In Afghanistan, the Taliban warns that it will destroy the two giant 1,500-year-old statues of the Buddha in the Bamiyan Valley. Much of the world sees these serene figures as symbols of wisdom beyond time, but they offend conservative Muslims. Secretary of State Richard Holbrooke talks with the Pakistani foreign minister, who reminds him that Afghanistan is one of the poorest countries in the world and suggests that if aid to the poor there is increased, the Buddhas will be spared. Gore calls the American Buddhist actor Richard Gere, who immediately raises $50 million for the Afghani poor, and the Gore administration promises $5 billion in direct aid over the next five years. The Taliban agrees to preserve the statues.
Gore's favorite film, Local Hero, the Scots eco-comedy, becomes a best-selling DVD. The film is about how ancient values of subsistence, closeness to nature, and community defeat the rapacious forces of the oil industry. People like quoting the old Scot who puts the kibosh on the oilmen: "The business left, but the beach is still here."

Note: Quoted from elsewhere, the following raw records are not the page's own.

-- ==== Sys2Proof/Syntax.lean ====
section
/-! DEFINITION. The commands, one constructor per row of spec/opcode_table.json (30_encoding.md R76). The operands are
the fields of CMD; DIN is not decoded (R75) and is read from the state. -/

namespace Sys2Proof

/-- The 25 commands. An index operand is an unsigned 4-bit number, 0..15 (R73, R74). -/
inductive Instr where
  /-- NOP (R90). -/
  | nop
  /-- RST, soft reset (R91). -/
  | rst
  /-- RDR idx, read a control register (R92). -/
  | rdr (idx : Fin 16)
  /-- KCLR, clear the key (R101). -/
  | kclr
  /-- KB, append one key byte (R102). -/
  | kb
  /-- KW, append four key bytes (R103). -/
  | kw
  /-- NCLR, clear the nonce (R105). -/
  | nclr
  /-- NB, append one nonce byte (R106). -/
  | nb
  /-- NW, append four nonce bytes (R107). -/
  | nw
  /-- CTRW, write the initial counter (R108). -/
  | ctrw
  /-- INIT, build the initial state (R124). -/
  | init
  /-- QR a, b, c, d, one quarter-round (R123). -/
  | qr (a b c d : Fin 16)
  /-- COLR, column round (R125). -/
  | colr
  /-- DIAGR, diagonal round (R126). -/
  | diagr
  /-- DBLR, one double round (R127). -/
  | dblr
  /-- FFWD, feed-forward (R128). -/
  | ffwd
  /-- WW idx, write a working word (R129). -/
  | ww (idx : Fin 16)
  /-- WR idx, read a working word (R130). -/
  | wr (idx : Fin 16)
  /-- SR idx, read an initial-state word (R131). -/
  | sr (idx : Fin 16)
  /-- BLOCK, compute one keystream block (R151). -/
  | block
  /-- KSR idx, read a keystream word (R152). -/
  | ksr (idx : Fin 16)
  /-- SBEGIN, start a session (R162). -/
  | sbegin
  /-- XB, XOR one byte with the keystream (R163). -/
  | xb
  /-- XW, XOR four bytes with the keystream (R164). -/
  | xw
  /-- SEND, end the session (R165). -/
  | send
  deriving DecidableEq, Repr

end Sys2Proof
end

Republicans are squawking that Iraqi President Saddam Hussein is a threat to the safety of the country, that he has weapons of mass destruction. Gore asks the United Nations to send its weapons inspectors back into Iraq, and after six months of searching, they find none. Saddam is in what Eliot Weinberger calls "the 'autumn of the patriarch' mode: holed up in his palaces writing his trashy novels, and oblivious to the details of government." Gore brokers a deal in which Saddam's novels are translated into English and published and he agrees to slowly loosen up some of the restrictions on the Kurds and Shias and bring them into the government.

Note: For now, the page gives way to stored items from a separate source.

-- ==== Sys2Proof/Certificates/Slice0/Obligations.lean ====
section
/-! DEFINITION. The statements for the provers. Each docstring names the rule of spec/ that the statement formalises. -/

open Sys2Proof Sys2Proof.Machine Sys2Proof.Safety

/-! ## Encoding -/

/-- Every well-formed command decodes back from its encoding (R83, R71 to R79). -/
def Obligations.DecodeOfEncodeIsTheCommand : Prop :=
  ∀ i : Instr, i.wellFormed = true → decode (encode i) = .ok i

/-- Every word that decodes is the encoding of a well-formed command, bit for bit (R78, R79, R83). -/
def Obligations.EncodeOfDecodeIsTheWord : Prop :=
  ∀ (cmd : Word) (i : Instr), decode cmd = .ok i → i.wellFormed = true ∧ encode i = cmd

/-- A word decodes exactly when it matches a row of the opcode map, and for RDR's row its index is at most 4 (R76, R78,
R79). -/
def Obligations.DecodeAcceptsExactlyTheOpcodeMap : Prop :=
  ∀ cmd : Word, (∃ i, decode cmd = .ok i) ↔
    (∃ row ∈ opcodeRows, cmd &&& row.2 = row.1) ∧ (cmd &&& 0xFFFFFFF0 = 0x02000000 → cmd.extractLsb' 0 4 ≤ 4)

/-- "The matches are disjoint because the OPC byte differs" (R76): no word matches two rows. -/
def Obligations.OpcodeRowsAreDisjoint : Prop :=
  ∀ (cmd : Word), ∀ r ∈ opcodeRows, ∀ q ∈ opcodeRows, cmd &&& r.2 = r.1 → cmd &&& q.2 = q.1 → r = q

/-- Words written out in the spec decode to the command they stand for (R82, R83, R84, R90, R108). -/
def Obligations.SpecWordsDecode : Prop :=
  decode 0x00000000 = .ok .nop ∧ decode 0x16000000 = .ok .ctrw ∧ decode 0x30000000 = .ok .block ∧
  decode 0x12000000 = .ok .kw ∧ decode 0x3100000F = .ok (.ksr 15) ∧ decode 0x26000003 = .ok (.ww 3) ∧
  decode 0x21048C00 = .ok (.qr 0 4 8 12) ∧ decode 0x21349E00 = .ok (.qr 3 4 9 14) ∧
  decode 0x43000000 = .ok .send ∧ decode 0x02000004 = .ok (.rdr 4)

/-- A step whose next event is a pair (CMD, DIN) with a CMD that decodes runs that command, with DIN presented and the
event taken off the host's list (R70, R85). -/
def Obligations.StepRunsTheDecodedCommand : Prop :=
  ∀ (s : State) (cmd din : Word) (rest : List HostInput) (i : Instr),
    s.inputs = .command cmd din :: rest → decode cmd = .ok i →
    step s = exec i { s with din := din, inputs := rest }

/-- An unassigned opcode is IllegalCommand (3) and changes nothing else, in a session or not (R77, R182). -/
def Obligations.UnassignedOpcodeIsIllegal : Prop :=
  ∀ (s : State) (cmd din : Word) (rest : List HostInput),
    unassignedOpcode (cmd.extractLsb' 24 8).toNat = true →
    step (issuing s cmd din rest) = .next (faultState (presented s din rest) 3)

/-- A word that matches no row of the opcode map is IllegalCommand: an assigned opcode with a reserved bit set among
them (R78). -/
def Obligations.UnmatchedWordIsIllegal : Prop :=
  ∀ (s : State) (cmd din : Word) (rest : List HostInput),
    (∀ row ∈ opcodeRows, cmd &&& row.2 ≠ row.1) →
    step (issuing s cmd din rest) = .next (faultState (presented s din rest) 3)

/-! ## The host's events and reset -/

/-- "Between commands it holds its state and does nothing" (R195); the idle step is the model's form of it (log entry 3). -/
def Obligations.IdleStepHoldsTheState : Prop :=
  ∀ s : State, s.inputs = [] → step s = .next s

/-- The RESET input gives every register its reset value, in one step and from any state, and the RST command has the same
effect (R210, R211, R40). The host's list and DIN are no registers (log entry 1). -/
def Obligations.ResetInputAndRstResetEveryRegister : Prop :=
  ∀ (s : State) (rest : List HostInput), ∃ t,
    step { s with inputs := .reset :: rest } = .next t ∧ exec .rst { s with inputs := rest } = .next t ∧
    RegistersReset t ∧ t.din = s.din ∧ t.inputs = rest

/-- The state after reset has the reset values (R40). -/
def Obligations.ResetValues : Prop := RegistersReset State.reset

/-- Every field of STATUS shows its register, and the reserved bits 7, 15:14, 23:20 and 31 are 0 (R34). -/
def Obligations.StatusShowsItsFields : Prop :=
  ∀ s : State,
    s.status.extractLsb' 0 4 = s.err ∧ (s.status.extractLsb' 4 1 = 1 ↔ s.faulted = true) ∧
    (s.status.extractLsb' 5 1 = 1 ↔ s.sess = true) ∧ (s.status.extractLsb' 6 1 = 1 ↔ s.ksv = true) ∧
    s.status.extractLsb' 7 1 = 0 ∧ (s.status.extractLsb' 8 6).toNat = s.klen.val ∧
    s.status.extractLsb' 14 2 = 0 ∧ (s.status.extractLsb' 16 4).toNat = s.nlen.val ∧
    s.status.extractLsb' 20 4 = 0 ∧ (s.status.extractLsb' 24 7).toNat = s.pos.val ∧ s.status.extractLsb' 31 1 = 0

In 1998, as vice president, Gore proposed a NASA satellite, Triana, to provide, from a distance of 930,000 miles, a continuous view of the sunlit side of the earth. Triana would measure global warming by measuring how much sunlight is reflected and emitted from the earth and would monitor weather systems. Triana is built and launched in February 2003. In late 2004, it sends back images of the beginnings of a great tsunami that might have killed hundreds of thousands if it had gone undetected in its early stages. But Triana's continual data feed allows people to be warned to flee to higher ground, and only a few dozen perish.
The president's favorite book, Stendahl's The Red and the Black, becomes a bestseller. People like quoting the book's young hero, Julien Sorel: "So there, this is what these rich people are like. First they humiliate you, then they think they can make it up to you by monkey business!"
Recognizing that nothing good can come from the continuing Israeli-Palestinian standoff, Gore sends Holbrooke and Vice President Joe Lieberman to broker a peace. In May the two sides sign a peace accord, in which Israel agrees to go back to the 1967 boundaries, the Palestinians recognize Israel's right to exist, and both sides renounce violence. The Republic of Palestine is founded in 2002.
President Gore has a nightmare: He becomes president on January 20, 2001, but the next day he is incapacitated, and Lieberman becomes president. In the spirit of the close election, Lieberman appoints George W. Bush as vice president on January 22. The next day Lieberman is incapacitated, and Bush becomes president and appoints Dick Cheney his vice president. The Bush-Cheney presidency starts January 23, not January 20. Immediately Bush begins abrogating treaties of long standing that kept the world at peace. Terrorists destroy the World Trade Center on September 14, 2001. Bush enacts draconian laws that make America a police state. People constantly refer to "9/14" as the day that changed everything. President Gore wakes up in his bed in the White House in a cold sweat, the dream disappearing from his conscious mind but the numbers 9 and 14 puzzling and haunting him at odd moments for the rest of his days.
As vice president, Gore signed the Kyoto Accord on Climate Change in 1998, but there were not enough votes to ratify it in the Congress, and there still are not. President Gore, however, is able to implement most elements of the treaty by executive order. He begins a process of education about global warming and publishes a book on the subject. He sponsors twenty-four hours of concerts with rock and pop stars, Live Earth, on every continent, and broadcast on television, radio, and the Web to raise awareness about climate change and global warming. A third of the planet's population watches and hears the concerts and has a pretty good time in the process. Soon every nation has ratified Kyoto, and the climate crisis begins to ebb. The temperatures of the oceans stop rising, and thus the severity of hurricanes stops increasing...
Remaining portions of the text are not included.